Steady-State Drug Exposure of Repeated IV Bolus Administration for a One Compartment Pharmacokinetic Model with Sigmoidal Hill Elimination.

Abstract

Drugs exhibiting nonlinear pharmacokinetics hold significant importance in drug research and development. However, evaluating drug exposure accurately is challenging with the current formulae established for linear pharmacokinetics. This article aims to investigate the steady-state drug exposure for a one-compartment pharmacokinetic (PK) model with sigmoidal Hill elimination, focusing on three key topics: the comparison between steady-state drug exposure of repeated intravenous (IV) bolus ( ${\text{AUC}}_{\mathrm{ss}}$ ) and total drug exposure after a single IV bolus ( ${\text{AUC}}_{0-\infty }$ ); the evolution of steady-state drug concentration with varying dosing frequencies; and the control of drug pharmacokinetics in multiple-dose therapeutic scenarios.
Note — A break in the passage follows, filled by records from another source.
/-! ### modCtl -/

@[simp] theorem modCtl_agenda (c : Nat) (f : Controller → Controller) (s : State) :
    (modCtl c f s).agenda = s.agenda := rfl
@[simp] theorem modCtl_cur (c : Nat) (f : Controller → Controller) (s : State) : (modCtl c f s).cur = s.cur := rfl
@[simp] theorem modCtl_cycle (c : Nat) (f : Controller → Controller) (s : State) : (modCtl c f s).cycle = s.cycle := rfl
@[simp] theorem modCtl_now (c : Nat) (f : Controller → Controller) (s : State) : (modCtl c f s).now = s.now := rfl
@[simp] theorem modCtl_free (c : Nat) (f : Controller → Controller) (s : State) : (modCtl c f s).free = s.free := rfl
@[simp] theorem modCtl_queues (c : Nat) (f : Controller → Controller) (s : State) :
    (modCtl c f s).queues = s.queues := rfl
@[simp] theorem modCtl_ctxs (c : Nat) (f : Controller → Controller) (s : State) : (modCtl c f s).ctxs = s.ctxs := rfl
@[simp] theorem modCtl_parts (c : Nat) (f : Controller → Controller) (s : State) : (modCtl c f s).parts = s.parts := rfl
@[simp] theorem modCtl_launches (c : Nat) (f : Controller → Controller) (s : State) :
    (modCtl c f s).launches = s.launches := rfl
@[simp] theorem modCtl_xfers (c : Nat) (f : Controller → Controller) (s : State) : (modCtl c f s).xfers = s.xfers := rfl
@[simp] theorem modCtl_blocks (c : Nat) (f : Controller → Controller) (s : State) :
    (modCtl c f s).blocks = s.blocks := rfl
@[simp] theorem modCtl_cores (c : Nat) (f : Controller → Controller) (s : State) : (modCtl c f s).cores = s.cores := rfl
@[simp] theorem modCtl_dies (c : Nat) (f : Controller → Controller) (s : State) : (modCtl c f s).dies = s.dies := rfl
@[simp] theorem modCtl_ctls (c : Nat) (f : Controller → Controller) (s : State) :
    (modCtl c f s).ctls = modAt f c s.ctls := rfl
@[simp] theorem modCtl_walks (c : Nat) (f : Controller → Controller) (s : State) : (modCtl c f s).walks = s.walks := rfl
@[simp] theorem modCtl_mem (c : Nat) (f : Controller → Controller) (s : State) : (modCtl c f s).mem = s.mem := rfl
@[simp] theorem modCtl_pmem (c : Nat) (f : Controller → Controller) (s : State) : (modCtl c f s).pmem = s.pmem := rfl
@[simp] theorem modCtl_hmem (c : Nat) (f : Controller → Controller) (s : State) : (modCtl c f s).hmem = s.hmem := rfl
@[simp] theorem modCtl_items (c : Nat) (f : Controller → Controller) (s : State) : (modCtl c f s).items = s.items := rfl
@[simp] theorem modCtl_floors (c : Nat) (f : Controller → Controller) (s : State) :
    (modCtl c f s).floors = s.floors := rfl
@[simp] theorem modCtl_lines (c : Nat) (f : Controller → Controller) (s : State) : (modCtl c f s).lines = s.lines := rfl
@[simp] theorem modCtl_units (c : Nat) (f : Controller → Controller) (s : State) : (modCtl c f s).units = s.units := rfl
@[simp] theorem modCtl_fills (c : Nat) (f : Controller → Controller) (s : State) : (modCtl c f s).fills = s.fills := rfl
@[simp] theorem modCtl_runs (c : Nat) (f : Controller → Controller) (s : State) : (modCtl c f s).runs = s.runs := rfl
@[simp] theorem modCtl_ring (c : Nat) (f : Controller → Controller) (s : State) : (modCtl c f s).ring = s.ring := rfl
@[simp] theorem modCtl_seqs (c : Nat) (f : Controller → Controller) (s : State) : (modCtl c f s).seqs = s.seqs := rfl
@[simp] theorem modCtl_ports (c : Nat) (f : Controller → Controller) (s : State) : (modCtl c f s).ports = s.ports := rfl
@[simp] theorem modCtl_decoders (c : Nat) (f : Controller → Controller) (s : State) :
    (modCtl c f s).decoders = s.decoders := rfl
@[simp] theorem modCtl_rmap (c : Nat) (f : Controller → Controller) (s : State) : (modCtl c f s).rmap = s.rmap := rfl
@[simp] theorem modCtl_peers (c : Nat) (f : Controller → Controller) (s : State) : (modCtl c f s).peers = s.peers := rfl
@[simp] theorem modCtl_dev (c : Nat) (f : Controller → Controller) (s : State) : (modCtl c f s).dev = s.dev := rfl
@[simp] theorem modCtl_missed (c : Nat) (f : Controller → Controller) (s : State) :
    (modCtl c f s).missed = s.missed := rfl
@[simp] theorem modCtl_plat (c : Nat) (f : Controller → Controller) (s : State) : (modCtl c f s).plat = s.plat := rfl
@[simp] theorem modCtl_block_get (c : Nat) (f : Controller → Controller) (s : State) (x : Nat) :
    (modCtl c f s).block x = s.block x := rfl
@[simp] theorem modCtl_launch_get (c : Nat) (f : Controller → Controller) (s : State) (x : Nat) :
    (modCtl c f s).launch x = s.launch x := rfl
@[simp] theorem modCtl_core_get (c : Nat) (f : Controller → Controller) (s : State) (x : Nat) :
    (modCtl c f s).core x = s.core x := rfl
@[simp] theorem modCtl_queue_get (c : Nat) (f : Controller → Controller) (s : State) (x : Nat) :
    (modCtl c f s).queue x = s.queue x := rfl
@[simp] theorem modCtl_die_get (c : Nat) (f : Controller → Controller) (s : State) (x : Nat) :
    (modCtl c f s).die x = s.die x := rfl
@[simp] theorem modCtl_ctx_get (c : Nat) (f : Controller → Controller) (s : State) (x : Nat) :
    (modCtl c f s).ctx x = s.ctx x := rfl
@[simp] theorem modCtl_thread_get (c : Nat) (f : Controller → Controller) (s : State) (x y : Nat) :
    (modCtl c f s).thread x y = s.thread x y := rfl
@[simp] theorem modCtl_launchOf_get (c : Nat) (f : Controller → Controller) (s : State) (x : Nat) :
    (modCtl c f s).launchOf x = s.launchOf x := rfl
For the first topic, we established conditions for the existence of ${\text{AUC}}_{\mathrm{ss}}$ , derived an explicit formula for its calculation, and compared it with ${\text{AUC}}_{0-\infty }$ . For the second, we identified the trending properties of steady-state average and trough concentrations concerning dosing frequency. For the third, we developed formulae to compute dose and dosing time for both regular and irregular dosing scenarios. As an example, our findings were applied to a real drug model of progesterone used in lactating dairy cows. In conclusion, these results provide a theoretical foundation for designing rational dosage regimens and conducting therapeutic trials.